Yay! Welcome to the dark side! They’re adorable. I’m so excited for you...


----------



## Moers kiko boars (Apr 23, 2018)

Ohhh great idea for all those triplets 
You have! Those bottle babies will have a great start!


----------



## MellonFriend (Aug 8, 2017)

Oooo you lucky duck! Those girls look so pretty. I hope they work out for you. :neat:


----------



## MellonFriend (Aug 8, 2017)

Are you going to breed them to your boer bucks?


----------



## MadHouse (Oct 3, 2019)

Nice does! Congratulations!


----------



## ksalvagno (Oct 6, 2009)

Very nice! Congratulations!


----------



## Moers kiko boars (Apr 23, 2018)

Well arent you special! (highfive) doing BOTH sides of the fence...like 007...a super person! :heehee::heehee:


----------



## Ranger1 (Sep 1, 2014)

Dark side, my eye! You've finally come to your senses!  Pretty does!


----------



## AndersonRanch (Oct 18, 2020)

Thank you guys, I don’t know much about dairy goats but they were sweet so they won me over even if they are terrible looking girls by alpine standards.
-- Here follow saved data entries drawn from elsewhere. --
/-- The DMA class (R173). -/
def decClass3 (c op : Nat) (w : BitVec 128) : Option Instr :=
  match op with
  | 0 => some (.dmaTd c (decDmaTdF w))
  | 1 => some (.dmaList c (decDmaListF w))
  | _ => none

/-- The MX class (R174). -/
def decClass4 (c op : Nat) (w : BitVec 128) : Option Instr :=
  match op with
  | 0 => some (.mxQuad c (decMxF w))
  | 1 => some (.mxPair c false (decMxF w))
  | 2 => some (.mxPair c true (decMxF w))
  | 4 => some (.mxSingle c 0 (decMxF w))
  | 5 => some (.mxSingle c 1 (decMxF w))
  | 6 => some (.mxSingle c 2 (decMxF w))
  | 7 => some (.mxSingle c 3 (decMxF w))
  | 8 => some (.mxT64Single c 0 (decMxF w))
  | 9 => some (.mxT64Single c 1 (decMxF w))
  | 10 => some (.mxT64Single c 2 (decMxF w))
  | 11 => some (.mxT64Single c 3 (decMxF w))
  | 12 => some (.mxT64Pair c false (decMxF w))
  | 13 => some (.mxT64Pair c true (decMxF w))
  | 16 => some (.mxT16Single c 0 (decMxF w))
  | 17 => some (.mxT16Single c 1 (decMxF w))
  | 18 => some (.mxT16Single c 2 (decMxF w))
  | 19 => some (.mxT16Single c 3 (decMxF w))
  | 20 => some (.mxT16Pair c false (decMxF w))
  | 21 => some (.mxT16Pair c true (decMxF w))
  | _ => none

/-- The chain class (R172). -/
def decClass5 (c op : Nat) (w : BitVec 128) : Option Instr :=
  match op with
  | 0 => some (.cdld c (decChainF w) none)
  | 1 => some (.cdst c (decChainF w))
  | 2 => some (.cdcpy c (decChainF w))
  | 3 => some (.cdsetw c (decChainF w))
  | 4 => some (.cdlbase c (decChainF w))
  | 5 => some (.cdstream c (decChainF w))
  | _ => none

/-- The VX class (R177, R178). -/
def decClass6 (c op : Nat) (w : BitVec 128) : Option Instr :=
  match op with
  | 0 => some (.vld c (decVxF w))
  | 1 => some (.vst c (decVxF w))
  | 2 => some (.vadd c (decVxF w))
  | 3 => some (.vsub c (decVxF w))
  | 4 => some (.vmul c (decVxF w))
  | 5 => some (.vfma c (decVxF w))
  | 6 => some (.vmin c (decVxF w))
  | 7 => some (.vmax c (decVxF w))
  | 8 => some (.vcmpeq c (decVxF w))
  | 9 => some (.vcmplt c (decVxF w))
  | 10 => some (.vcmple c (decVxF w))
  | 11 => some (.vsel c (decVxF w))
  | 12 => some (.viadd c (decVxF w))
  | 13 => some (.visub c (decVxF w))
  | 14 => some (.vimul c (decVxF w))
  | 15 => some (.vand c (decVxF w))
  | 16 => some (.vor c (decVxF w))
  | 17 => some (.vxor c (decVxF w))
  | 18 => some (.vshl c (decVxF w))
  | 19 => some (.vshr c (decVxF w))
  | 20 => some (.vsra c (decVxF w))
  | 21 => some (.vmov c (decVxF w))
  | 32 => some (.vrsum c (decVtF w))
  | 33 => some (.vrssq c (decVtF w))
  | 34 => some (.vrmax c (decVtF w))
  | 35 => some (.vrmin c (decVtF w))
  | 36 => some (.vrargmax c (decVtF w))
  | 37 => some (.vrargmin c (decVtF w))
  | 40 => some (.vsort c (decVtF w))
  | 41 => some (.vtopk c (decVtF w))
  | _ => none

/-- The transcendental and conversion class (R179). -/
def decClass7 (c op : Nat) (w : BitVec 128) : Option Instr :=
  match op with
  | 0 => some (.vexp2 c (decVxF w))
  | 1 => some (.vlog2 c (decVxF w))
  | 2 => some (.vrcp c (decVxF w))
  | 3 => some (.vrsqrt c (decVxF w))
  | 4 => some (.vtanh c (decVxF w))
  | 5 => some (.verf c (decVxF w))
  | 8 => some (.vsigm c (decVxF w))
  | 9 => some (.vsilu c (decVxF w))
  | 10 => some (.vgelue c (decVxF w))
  | 11 => some (.vgelut c (decVxF w))
  | 16 => some (.vftoi c (decVxF w))
  | 17 => some (.vitof c (decVxF w))
  | 18 => some (.vqnt c (decVxF w))
  | _ => none

/-- The sync class (R181). -/
def decClass8 (c op : Nat) (w : BitVec 128) : Option Instr :=
  match op with
  | 0 => some (.sig c (decSyncF w))
  | 1 => some (.sign c (decSyncF w))
  | 2 => some (.tmr c (decSyncF w))
  | 3 => some (.evt c (decSyncF w))
  | _ => none

/-- The collective class (R183). -/
def decClass9 (c op : Nat) (w : BitVec 128) : Option Instr :=
  match op with
  | 0 => some (.allreduce c (decColF w))
  | 1 => some (.reducescatter c (decColF w))
  | 2 => some (.allgather c (decColF w))
  | 3 => some (.broadcast c (decColF w))
  | 4 => some (.reduce c (decColF w))
  | 5 => some (.barrier c (decColF w))
  | _ => none

/-- The Roseb class (R184). -/
def decClassA (c op : Nat) (w : BitVec 128) : Option Instr :=
  match op with
  | 0 => some (.rld c (decRsbF w))
  | 1 => some (.rst c (decRsbF w))
  | 2 => some (.rinv c (decRsbF w))
  | 16 => some (.raAdd c (decRsbF w))
  | 17 => some (.raFadd c (decRsbF w))
  | 18 => some (.raSmin c (decRsbF w))
  | 19 => some (.raSmax c (decRsbF w))
  | 20 => some (.raUmin c (decRsbF w))
  | 21 => some (.raUmax c (decRsbF w))
  | 22 => some (.raAnd c (decRsbF w))
  | 23 => some (.raOr c (decRsbF w))
  | 24 => some (.raXor c (decRsbF w))
  | 25 => some (.raSwap c (decRsbF w))
  | 26 => some (.raCas c (decRsbF w))
  | _ => none

/-- The message and trigger class (R185). -/
def decClassB (c op : Nat) (w : BitVec 128) : Option Instr :=
  match op with
  | 0 => some (.trig c (decMsgF w))
  | 1 => some (.msg c (decMsgF w))
  | 2 => some (.mboxout c (decMsgF w))
  | 3 => some (.mboxin c (decMsgF w))
  | _ => none

/-- The phase-mark class (R182). -/
def decClassC (c op : Nat) (w : BitVec 128) : Option Instr :=
  match op with
  | 0 => some (.pmark c (decPmarkF w))
  | 1 => some (.pmarkr c (decPmarkF w))
  | _ => none

/-- The instruction that a word spells for core c (R153); none for the words whose class or op no table assigns, which raise
illegal-instruction (R156). Reserved field values are judged by the instruction's own meaning. -/
def decodeCore (c : Nat) (w : BitVec 128) : Option Instr :=
  match fld w 124 4 with
  | 0 => decClass0 c (fld w 118 6) w
  | 1 => decClass1 c (fld w 118 6) w
  | 2 => decClass2 c (fld w 118 6) w
  | 3 => decClass3 c (fld w 118 6) w
  | 4 => decClass4 c (fld w 118 6) w
  | 5 => decClass5 c (fld w 118 6) w
  | 6 => decClass6 c (fld w 118 6) w
  | 7 => decClass7 c (fld w 118 6) w
  | 8 => decClass8 c (fld w 118 6) w
  | 9 => decClass9 c (fld w 118 6) w
  | 10 => decClassA c (fld w 118 6) w
  | 11 => decClassB c (fld w 118 6) w
  | 12 => decClassC c (fld w 118 6) w
  | _ => none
I really liked the alpine doe I had before and she could hold her own against the Boers so I’m hoping these girls are just like her.
Lol ranger1 you made me laugh so hard! But I probably won’t go too deep and hopefully will add just a few more does and call that good. 
MellonFriend I’m kinda debating the plan here. I think what I will try to do is AI them and use a boer if they don’t take. I have heard that virgin does are hard to settle with AI so I might just toss to the Boers the first go. I really wouldn’t need the cross kids if I’m set with the dairy does so I might pull the cross kids and sell as bottle babies. That is a huge might because I don’t know if I would have the heart to do that (not at ALL saying anything bad about those that do pull all the kids). So we will just see. It might just totally depend on how much milk they do make. I have a year right figure that out


----------



## Goats Rock (Jun 20, 2011)

Nice looking Alpines! They might need a bit of copper- with the fish tail, but they are really good looking!


----------



## Cedarwinds Farm (Dec 2, 2019)

They are cuties! I may be getting an adult Alpine here in a couple of months. I haven't quite decided what I'm going to do about that yet.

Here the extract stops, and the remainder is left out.